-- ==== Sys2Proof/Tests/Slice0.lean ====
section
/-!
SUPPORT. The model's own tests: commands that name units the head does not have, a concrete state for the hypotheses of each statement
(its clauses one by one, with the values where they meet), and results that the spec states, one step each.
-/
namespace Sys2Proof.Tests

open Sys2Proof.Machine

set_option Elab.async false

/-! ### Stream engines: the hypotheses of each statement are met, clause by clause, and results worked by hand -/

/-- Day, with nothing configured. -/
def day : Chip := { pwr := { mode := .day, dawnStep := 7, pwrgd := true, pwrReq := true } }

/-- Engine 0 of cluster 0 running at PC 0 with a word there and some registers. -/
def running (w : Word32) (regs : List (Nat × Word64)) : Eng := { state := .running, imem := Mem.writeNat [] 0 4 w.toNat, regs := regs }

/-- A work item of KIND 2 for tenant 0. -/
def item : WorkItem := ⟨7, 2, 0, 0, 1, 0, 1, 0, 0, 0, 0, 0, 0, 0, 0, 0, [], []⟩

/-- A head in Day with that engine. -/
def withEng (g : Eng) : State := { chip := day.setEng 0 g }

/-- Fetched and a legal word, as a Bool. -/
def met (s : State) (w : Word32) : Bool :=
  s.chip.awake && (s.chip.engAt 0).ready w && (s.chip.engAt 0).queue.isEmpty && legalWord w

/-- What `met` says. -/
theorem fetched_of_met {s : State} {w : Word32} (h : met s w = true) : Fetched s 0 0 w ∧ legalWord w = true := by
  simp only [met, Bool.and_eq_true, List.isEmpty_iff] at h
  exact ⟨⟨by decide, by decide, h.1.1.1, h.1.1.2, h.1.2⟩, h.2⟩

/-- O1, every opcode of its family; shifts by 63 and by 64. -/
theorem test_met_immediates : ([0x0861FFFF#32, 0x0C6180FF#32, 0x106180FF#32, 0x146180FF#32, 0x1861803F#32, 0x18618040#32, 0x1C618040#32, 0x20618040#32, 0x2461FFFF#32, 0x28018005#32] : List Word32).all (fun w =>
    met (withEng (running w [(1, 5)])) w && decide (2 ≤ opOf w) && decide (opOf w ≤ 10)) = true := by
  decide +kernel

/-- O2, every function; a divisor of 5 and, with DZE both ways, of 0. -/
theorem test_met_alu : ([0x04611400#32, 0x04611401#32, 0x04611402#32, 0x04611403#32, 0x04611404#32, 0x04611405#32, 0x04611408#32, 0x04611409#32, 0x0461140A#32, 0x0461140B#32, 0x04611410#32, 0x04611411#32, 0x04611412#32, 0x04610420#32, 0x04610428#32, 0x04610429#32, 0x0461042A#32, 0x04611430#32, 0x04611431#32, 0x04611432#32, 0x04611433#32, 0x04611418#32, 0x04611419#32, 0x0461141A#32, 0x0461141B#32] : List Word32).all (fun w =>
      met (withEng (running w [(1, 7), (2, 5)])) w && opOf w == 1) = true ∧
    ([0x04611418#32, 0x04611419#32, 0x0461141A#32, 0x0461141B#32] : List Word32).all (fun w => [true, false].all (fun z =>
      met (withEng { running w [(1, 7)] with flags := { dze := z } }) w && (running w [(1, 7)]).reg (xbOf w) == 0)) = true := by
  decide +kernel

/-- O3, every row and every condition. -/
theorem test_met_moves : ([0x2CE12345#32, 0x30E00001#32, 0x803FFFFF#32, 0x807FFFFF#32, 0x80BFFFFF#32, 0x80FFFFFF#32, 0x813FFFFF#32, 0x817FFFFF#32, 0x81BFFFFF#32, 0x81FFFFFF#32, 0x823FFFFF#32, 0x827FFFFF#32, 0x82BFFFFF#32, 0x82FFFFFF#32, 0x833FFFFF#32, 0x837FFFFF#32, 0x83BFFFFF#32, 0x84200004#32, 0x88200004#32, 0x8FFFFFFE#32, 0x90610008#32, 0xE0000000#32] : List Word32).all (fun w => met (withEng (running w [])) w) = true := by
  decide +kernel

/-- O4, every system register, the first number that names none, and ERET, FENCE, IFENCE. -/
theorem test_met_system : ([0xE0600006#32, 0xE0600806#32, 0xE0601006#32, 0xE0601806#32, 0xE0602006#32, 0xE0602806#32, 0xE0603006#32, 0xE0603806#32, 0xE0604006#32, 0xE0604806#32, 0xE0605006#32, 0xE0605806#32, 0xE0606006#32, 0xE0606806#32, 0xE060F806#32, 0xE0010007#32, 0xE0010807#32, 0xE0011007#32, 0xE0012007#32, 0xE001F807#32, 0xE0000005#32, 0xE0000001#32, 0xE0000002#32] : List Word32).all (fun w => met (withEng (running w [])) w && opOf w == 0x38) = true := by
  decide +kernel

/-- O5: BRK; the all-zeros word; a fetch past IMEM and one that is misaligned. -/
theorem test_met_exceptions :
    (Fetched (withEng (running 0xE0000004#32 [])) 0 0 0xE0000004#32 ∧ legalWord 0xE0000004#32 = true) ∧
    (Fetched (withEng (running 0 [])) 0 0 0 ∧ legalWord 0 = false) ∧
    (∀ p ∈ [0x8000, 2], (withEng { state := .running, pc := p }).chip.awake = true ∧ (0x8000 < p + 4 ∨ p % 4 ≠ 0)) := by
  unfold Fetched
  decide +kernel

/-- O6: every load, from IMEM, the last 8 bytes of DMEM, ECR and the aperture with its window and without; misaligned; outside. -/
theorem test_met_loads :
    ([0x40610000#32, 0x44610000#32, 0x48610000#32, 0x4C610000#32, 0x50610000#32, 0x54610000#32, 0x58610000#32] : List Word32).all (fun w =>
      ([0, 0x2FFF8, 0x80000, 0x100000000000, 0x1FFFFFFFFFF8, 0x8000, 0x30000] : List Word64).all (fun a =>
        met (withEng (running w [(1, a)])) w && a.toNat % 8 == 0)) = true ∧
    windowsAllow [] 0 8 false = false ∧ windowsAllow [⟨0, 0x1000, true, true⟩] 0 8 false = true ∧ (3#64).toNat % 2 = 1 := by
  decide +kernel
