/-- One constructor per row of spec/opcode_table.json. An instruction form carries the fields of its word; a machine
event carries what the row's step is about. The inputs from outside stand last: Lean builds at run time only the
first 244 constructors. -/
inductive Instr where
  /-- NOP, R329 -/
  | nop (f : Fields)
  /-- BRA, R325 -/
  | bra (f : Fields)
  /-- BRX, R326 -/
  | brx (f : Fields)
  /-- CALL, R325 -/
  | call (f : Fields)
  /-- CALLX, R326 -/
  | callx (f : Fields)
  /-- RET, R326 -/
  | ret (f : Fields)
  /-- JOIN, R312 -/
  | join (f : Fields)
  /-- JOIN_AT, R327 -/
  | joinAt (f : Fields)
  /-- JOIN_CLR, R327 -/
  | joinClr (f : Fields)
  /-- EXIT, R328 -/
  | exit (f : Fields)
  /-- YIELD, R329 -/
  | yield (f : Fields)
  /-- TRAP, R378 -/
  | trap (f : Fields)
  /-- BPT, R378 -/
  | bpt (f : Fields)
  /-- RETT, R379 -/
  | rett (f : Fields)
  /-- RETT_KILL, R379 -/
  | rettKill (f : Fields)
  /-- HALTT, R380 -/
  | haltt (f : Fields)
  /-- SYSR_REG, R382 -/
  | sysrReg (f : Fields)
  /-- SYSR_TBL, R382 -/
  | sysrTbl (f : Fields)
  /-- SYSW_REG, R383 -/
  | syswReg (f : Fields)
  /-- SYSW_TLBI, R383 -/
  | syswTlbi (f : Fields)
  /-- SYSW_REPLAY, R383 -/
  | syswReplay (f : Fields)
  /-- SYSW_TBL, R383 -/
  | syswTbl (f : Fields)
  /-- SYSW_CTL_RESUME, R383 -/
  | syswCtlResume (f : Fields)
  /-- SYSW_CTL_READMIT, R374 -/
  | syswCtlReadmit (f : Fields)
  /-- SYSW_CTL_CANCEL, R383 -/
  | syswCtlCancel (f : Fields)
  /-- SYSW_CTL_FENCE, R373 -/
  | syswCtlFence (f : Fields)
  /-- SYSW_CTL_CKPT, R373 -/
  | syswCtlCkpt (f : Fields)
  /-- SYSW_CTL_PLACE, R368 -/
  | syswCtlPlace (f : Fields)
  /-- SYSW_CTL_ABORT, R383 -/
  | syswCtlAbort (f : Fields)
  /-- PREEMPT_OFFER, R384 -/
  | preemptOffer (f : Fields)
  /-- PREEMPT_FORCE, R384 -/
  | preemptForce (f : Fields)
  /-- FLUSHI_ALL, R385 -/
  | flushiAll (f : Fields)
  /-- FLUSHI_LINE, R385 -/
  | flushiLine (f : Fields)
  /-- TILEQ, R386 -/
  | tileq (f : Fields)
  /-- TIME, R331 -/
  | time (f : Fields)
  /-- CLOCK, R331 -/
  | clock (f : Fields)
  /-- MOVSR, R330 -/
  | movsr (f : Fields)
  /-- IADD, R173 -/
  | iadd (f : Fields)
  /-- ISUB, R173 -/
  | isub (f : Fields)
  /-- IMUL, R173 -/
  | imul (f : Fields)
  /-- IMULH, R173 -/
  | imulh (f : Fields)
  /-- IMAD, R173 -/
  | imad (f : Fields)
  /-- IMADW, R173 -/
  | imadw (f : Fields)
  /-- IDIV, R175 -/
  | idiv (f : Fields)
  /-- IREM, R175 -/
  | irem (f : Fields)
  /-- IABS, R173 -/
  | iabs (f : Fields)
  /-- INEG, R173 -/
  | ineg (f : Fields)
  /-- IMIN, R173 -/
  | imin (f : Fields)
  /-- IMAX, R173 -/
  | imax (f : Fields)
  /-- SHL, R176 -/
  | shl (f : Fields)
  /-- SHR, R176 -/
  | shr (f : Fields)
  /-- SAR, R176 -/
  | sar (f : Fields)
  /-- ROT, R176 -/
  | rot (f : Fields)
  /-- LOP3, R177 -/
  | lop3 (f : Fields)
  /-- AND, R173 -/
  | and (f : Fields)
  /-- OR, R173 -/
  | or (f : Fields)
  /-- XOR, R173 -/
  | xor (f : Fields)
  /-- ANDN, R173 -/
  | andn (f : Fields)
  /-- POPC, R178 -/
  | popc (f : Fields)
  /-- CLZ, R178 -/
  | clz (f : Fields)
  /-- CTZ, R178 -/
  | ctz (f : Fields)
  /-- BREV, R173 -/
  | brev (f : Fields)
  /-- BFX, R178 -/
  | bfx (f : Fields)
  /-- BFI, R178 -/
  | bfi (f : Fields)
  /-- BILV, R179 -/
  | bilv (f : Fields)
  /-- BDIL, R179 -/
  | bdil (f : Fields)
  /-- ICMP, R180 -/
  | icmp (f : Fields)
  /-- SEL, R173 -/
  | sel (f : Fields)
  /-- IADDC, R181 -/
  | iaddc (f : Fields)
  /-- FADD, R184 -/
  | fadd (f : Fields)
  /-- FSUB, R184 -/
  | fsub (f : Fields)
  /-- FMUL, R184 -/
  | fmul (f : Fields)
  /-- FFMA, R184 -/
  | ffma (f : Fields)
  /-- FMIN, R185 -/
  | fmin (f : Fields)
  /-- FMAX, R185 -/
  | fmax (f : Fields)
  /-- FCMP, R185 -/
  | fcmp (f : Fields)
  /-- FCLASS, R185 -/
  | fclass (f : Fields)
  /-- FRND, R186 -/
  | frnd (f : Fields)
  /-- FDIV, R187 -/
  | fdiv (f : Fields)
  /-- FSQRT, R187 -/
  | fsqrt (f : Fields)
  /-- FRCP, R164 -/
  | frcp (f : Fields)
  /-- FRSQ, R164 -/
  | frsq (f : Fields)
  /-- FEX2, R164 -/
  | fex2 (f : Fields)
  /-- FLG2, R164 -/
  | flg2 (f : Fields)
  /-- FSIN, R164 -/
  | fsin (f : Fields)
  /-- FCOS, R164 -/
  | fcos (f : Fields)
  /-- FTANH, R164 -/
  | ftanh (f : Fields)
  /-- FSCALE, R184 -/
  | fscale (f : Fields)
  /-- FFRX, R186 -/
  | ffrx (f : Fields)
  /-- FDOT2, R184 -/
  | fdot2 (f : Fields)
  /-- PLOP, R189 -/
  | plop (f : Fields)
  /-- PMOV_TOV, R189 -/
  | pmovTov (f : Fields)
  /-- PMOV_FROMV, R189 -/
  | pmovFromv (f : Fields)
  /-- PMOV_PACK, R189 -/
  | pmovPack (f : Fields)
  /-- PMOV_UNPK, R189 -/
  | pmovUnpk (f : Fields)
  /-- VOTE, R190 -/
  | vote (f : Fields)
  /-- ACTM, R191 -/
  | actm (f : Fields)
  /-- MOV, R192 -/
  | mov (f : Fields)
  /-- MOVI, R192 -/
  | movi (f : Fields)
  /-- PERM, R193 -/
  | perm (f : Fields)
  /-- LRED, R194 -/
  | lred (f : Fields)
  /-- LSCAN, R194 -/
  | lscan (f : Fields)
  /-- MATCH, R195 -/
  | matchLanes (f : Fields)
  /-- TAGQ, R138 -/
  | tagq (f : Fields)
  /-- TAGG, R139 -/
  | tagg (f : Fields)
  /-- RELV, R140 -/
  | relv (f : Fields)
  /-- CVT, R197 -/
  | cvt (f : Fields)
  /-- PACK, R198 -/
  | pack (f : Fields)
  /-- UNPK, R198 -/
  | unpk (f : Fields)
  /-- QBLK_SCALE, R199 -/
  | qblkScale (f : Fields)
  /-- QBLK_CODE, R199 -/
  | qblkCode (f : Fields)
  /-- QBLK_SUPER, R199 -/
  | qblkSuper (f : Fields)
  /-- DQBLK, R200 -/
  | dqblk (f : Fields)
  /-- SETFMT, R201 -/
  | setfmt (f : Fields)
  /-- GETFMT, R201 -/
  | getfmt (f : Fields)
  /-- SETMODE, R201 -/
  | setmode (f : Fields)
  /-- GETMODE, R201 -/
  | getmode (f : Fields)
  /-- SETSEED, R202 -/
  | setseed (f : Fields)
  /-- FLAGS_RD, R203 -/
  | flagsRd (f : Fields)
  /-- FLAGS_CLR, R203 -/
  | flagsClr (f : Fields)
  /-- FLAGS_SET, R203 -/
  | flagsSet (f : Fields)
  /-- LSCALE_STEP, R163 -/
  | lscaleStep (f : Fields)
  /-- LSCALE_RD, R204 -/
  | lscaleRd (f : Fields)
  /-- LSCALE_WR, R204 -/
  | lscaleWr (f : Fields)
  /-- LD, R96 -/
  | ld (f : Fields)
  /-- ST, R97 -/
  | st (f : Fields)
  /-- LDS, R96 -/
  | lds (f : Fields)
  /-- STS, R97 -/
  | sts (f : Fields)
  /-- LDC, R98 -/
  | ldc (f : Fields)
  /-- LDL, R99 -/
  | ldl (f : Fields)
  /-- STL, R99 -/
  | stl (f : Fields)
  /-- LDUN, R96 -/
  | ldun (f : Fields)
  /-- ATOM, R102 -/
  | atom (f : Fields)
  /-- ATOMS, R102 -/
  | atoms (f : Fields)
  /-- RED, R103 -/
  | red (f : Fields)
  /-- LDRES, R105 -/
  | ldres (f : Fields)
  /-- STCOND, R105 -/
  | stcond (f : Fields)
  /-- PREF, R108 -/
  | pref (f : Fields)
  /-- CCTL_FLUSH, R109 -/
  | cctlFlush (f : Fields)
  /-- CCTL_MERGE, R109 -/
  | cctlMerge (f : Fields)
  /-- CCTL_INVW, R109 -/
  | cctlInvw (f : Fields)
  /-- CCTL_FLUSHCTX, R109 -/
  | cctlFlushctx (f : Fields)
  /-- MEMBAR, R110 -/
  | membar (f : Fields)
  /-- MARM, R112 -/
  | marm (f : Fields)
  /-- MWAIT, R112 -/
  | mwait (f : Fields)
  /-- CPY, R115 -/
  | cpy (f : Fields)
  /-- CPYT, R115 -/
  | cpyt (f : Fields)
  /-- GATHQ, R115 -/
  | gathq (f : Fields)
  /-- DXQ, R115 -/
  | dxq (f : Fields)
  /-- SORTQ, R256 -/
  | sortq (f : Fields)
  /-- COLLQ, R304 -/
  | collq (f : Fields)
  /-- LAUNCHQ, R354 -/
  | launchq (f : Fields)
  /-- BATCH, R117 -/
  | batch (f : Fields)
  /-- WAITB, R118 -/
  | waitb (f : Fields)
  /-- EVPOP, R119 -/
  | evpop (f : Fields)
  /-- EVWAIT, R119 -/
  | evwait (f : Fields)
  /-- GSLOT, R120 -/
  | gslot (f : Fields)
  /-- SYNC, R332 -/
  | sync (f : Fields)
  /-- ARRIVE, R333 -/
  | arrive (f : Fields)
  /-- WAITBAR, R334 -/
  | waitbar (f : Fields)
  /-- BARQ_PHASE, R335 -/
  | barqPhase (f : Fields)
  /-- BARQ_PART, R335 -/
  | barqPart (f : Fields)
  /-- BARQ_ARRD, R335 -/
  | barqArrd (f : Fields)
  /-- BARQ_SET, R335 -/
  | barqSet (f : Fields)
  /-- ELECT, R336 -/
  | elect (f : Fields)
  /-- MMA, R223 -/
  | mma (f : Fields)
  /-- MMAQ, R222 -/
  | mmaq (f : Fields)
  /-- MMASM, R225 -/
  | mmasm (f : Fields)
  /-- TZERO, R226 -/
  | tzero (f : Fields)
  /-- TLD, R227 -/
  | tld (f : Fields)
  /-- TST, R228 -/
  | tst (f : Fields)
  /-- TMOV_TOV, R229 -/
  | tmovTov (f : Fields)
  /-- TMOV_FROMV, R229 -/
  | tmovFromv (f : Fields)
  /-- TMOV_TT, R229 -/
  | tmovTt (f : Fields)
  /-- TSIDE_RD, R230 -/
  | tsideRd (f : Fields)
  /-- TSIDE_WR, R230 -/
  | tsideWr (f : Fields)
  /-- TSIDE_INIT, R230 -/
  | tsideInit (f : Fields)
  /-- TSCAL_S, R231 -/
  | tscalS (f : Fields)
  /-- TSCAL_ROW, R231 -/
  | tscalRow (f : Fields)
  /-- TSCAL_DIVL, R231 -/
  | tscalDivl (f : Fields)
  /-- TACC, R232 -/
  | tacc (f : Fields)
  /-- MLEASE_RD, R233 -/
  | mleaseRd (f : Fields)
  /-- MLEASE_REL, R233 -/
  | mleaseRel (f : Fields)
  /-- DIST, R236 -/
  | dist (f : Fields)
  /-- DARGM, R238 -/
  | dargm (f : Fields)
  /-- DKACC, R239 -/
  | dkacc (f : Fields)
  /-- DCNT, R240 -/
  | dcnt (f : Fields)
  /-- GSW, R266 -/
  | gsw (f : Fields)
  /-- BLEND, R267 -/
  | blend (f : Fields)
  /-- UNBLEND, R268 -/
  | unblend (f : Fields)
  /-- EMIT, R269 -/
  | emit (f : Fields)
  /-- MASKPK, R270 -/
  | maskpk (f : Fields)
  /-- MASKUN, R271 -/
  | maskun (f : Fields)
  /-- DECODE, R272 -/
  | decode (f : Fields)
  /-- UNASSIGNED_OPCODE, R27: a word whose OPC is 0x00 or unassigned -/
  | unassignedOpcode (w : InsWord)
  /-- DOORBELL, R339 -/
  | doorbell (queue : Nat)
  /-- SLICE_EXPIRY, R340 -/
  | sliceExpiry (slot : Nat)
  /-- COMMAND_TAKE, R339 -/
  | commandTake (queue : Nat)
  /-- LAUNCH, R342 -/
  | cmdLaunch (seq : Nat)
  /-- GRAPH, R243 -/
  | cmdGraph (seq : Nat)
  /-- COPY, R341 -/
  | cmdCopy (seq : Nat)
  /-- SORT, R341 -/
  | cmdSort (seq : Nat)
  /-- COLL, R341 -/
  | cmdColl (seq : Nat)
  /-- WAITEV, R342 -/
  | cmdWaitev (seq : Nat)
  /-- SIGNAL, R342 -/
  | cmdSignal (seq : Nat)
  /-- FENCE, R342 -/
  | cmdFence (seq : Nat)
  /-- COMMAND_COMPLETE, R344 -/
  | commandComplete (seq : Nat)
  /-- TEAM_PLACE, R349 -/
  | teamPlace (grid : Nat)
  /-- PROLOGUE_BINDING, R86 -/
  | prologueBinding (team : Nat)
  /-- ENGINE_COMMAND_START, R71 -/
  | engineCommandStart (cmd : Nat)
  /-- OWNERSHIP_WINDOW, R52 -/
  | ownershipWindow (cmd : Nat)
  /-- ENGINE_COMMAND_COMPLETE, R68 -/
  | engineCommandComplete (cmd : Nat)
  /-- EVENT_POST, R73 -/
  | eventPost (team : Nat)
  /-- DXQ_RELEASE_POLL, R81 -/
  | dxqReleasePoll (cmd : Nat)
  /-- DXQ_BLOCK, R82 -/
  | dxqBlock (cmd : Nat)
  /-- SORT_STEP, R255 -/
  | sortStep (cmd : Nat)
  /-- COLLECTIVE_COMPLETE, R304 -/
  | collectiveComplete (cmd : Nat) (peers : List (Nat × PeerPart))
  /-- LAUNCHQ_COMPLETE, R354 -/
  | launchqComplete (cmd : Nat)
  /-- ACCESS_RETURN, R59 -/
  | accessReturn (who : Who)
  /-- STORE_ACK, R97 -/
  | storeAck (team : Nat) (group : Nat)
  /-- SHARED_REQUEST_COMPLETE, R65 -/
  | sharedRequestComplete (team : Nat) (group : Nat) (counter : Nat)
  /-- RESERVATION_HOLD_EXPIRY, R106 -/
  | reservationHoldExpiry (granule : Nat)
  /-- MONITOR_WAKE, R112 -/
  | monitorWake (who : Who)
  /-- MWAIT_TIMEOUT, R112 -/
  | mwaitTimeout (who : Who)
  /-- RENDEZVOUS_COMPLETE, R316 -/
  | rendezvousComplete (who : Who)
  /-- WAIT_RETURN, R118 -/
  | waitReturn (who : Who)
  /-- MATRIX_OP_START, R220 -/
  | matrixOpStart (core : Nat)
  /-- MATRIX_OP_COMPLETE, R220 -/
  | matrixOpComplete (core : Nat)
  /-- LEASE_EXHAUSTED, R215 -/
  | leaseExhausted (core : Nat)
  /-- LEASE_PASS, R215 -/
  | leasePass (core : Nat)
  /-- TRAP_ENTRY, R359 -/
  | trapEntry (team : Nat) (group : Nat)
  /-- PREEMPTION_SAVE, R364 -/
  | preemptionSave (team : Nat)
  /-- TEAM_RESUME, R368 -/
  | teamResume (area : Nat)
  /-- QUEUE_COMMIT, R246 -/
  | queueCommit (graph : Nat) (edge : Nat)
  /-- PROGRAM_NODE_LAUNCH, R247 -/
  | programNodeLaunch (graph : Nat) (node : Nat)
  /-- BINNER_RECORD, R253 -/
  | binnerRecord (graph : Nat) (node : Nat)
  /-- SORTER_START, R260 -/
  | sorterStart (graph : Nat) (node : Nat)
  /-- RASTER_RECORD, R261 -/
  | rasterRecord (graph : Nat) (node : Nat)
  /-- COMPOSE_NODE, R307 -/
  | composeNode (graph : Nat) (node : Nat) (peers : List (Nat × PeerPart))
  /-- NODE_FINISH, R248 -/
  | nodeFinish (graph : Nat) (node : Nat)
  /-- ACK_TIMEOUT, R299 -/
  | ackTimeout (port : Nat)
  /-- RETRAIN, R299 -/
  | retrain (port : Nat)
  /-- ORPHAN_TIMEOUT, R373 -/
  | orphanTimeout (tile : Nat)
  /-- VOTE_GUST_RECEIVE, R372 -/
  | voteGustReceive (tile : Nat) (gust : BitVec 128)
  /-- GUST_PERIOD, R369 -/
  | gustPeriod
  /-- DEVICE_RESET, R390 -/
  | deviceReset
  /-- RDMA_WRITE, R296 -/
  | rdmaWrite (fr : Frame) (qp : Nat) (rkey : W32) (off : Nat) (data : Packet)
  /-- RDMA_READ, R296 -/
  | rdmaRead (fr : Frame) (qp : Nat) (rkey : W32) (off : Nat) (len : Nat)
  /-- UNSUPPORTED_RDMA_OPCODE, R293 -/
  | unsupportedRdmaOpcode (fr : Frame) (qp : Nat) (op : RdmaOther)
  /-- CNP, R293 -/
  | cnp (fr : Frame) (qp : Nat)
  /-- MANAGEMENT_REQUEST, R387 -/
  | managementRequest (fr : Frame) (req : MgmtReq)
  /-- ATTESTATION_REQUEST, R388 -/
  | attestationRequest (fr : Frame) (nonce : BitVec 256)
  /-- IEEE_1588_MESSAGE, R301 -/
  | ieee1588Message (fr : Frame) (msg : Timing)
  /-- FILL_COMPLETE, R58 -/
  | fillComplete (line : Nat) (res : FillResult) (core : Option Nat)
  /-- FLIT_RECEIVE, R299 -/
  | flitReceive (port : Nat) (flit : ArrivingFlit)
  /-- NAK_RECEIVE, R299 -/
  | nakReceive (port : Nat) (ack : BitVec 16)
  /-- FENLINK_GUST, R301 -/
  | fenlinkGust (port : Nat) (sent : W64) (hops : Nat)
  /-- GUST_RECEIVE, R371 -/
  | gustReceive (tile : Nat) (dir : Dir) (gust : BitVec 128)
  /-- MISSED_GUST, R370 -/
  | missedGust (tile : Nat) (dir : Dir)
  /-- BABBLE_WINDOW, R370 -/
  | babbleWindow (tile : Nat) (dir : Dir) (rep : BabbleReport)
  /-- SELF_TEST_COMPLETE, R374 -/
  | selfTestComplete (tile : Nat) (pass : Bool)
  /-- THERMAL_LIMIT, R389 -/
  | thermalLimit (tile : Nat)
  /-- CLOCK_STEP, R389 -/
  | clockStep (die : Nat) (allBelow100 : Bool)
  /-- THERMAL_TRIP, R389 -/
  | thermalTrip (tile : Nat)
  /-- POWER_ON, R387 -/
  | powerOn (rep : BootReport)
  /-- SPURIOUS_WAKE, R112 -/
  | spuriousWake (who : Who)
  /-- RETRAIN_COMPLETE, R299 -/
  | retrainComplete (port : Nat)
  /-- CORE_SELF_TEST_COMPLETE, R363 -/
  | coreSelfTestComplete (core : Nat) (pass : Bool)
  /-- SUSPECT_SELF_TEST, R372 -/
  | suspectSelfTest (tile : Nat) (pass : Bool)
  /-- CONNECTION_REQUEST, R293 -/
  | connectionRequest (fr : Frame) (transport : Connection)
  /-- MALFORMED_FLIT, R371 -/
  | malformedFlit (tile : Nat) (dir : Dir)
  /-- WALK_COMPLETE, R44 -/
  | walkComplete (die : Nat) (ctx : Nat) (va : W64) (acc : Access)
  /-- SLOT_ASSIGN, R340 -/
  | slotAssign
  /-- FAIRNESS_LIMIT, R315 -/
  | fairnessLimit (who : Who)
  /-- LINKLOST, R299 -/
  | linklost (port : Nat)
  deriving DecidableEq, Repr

Requirement
From the line holding "CCTL_FLUSHCTX, R109 -/" to the line holding "cpyt (f : Fields)", inclusive, restate each line above exactly as written.

Result of the task
  /-- CCTL_FLUSHCTX, R109 -/
  | cctlFlushctx (f : Fields)
  /-- MEMBAR, R110 -/
  | membar (f : Fields)
  /-- MARM, R112 -/
  | marm (f : Fields)
  /-- MWAIT, R112 -/
  | mwait (f : Fields)
  /-- CPY, R115 -/
  | cpy (f : Fields)
  /-- CPYT, R115 -/
  | cpyt (f : Fields)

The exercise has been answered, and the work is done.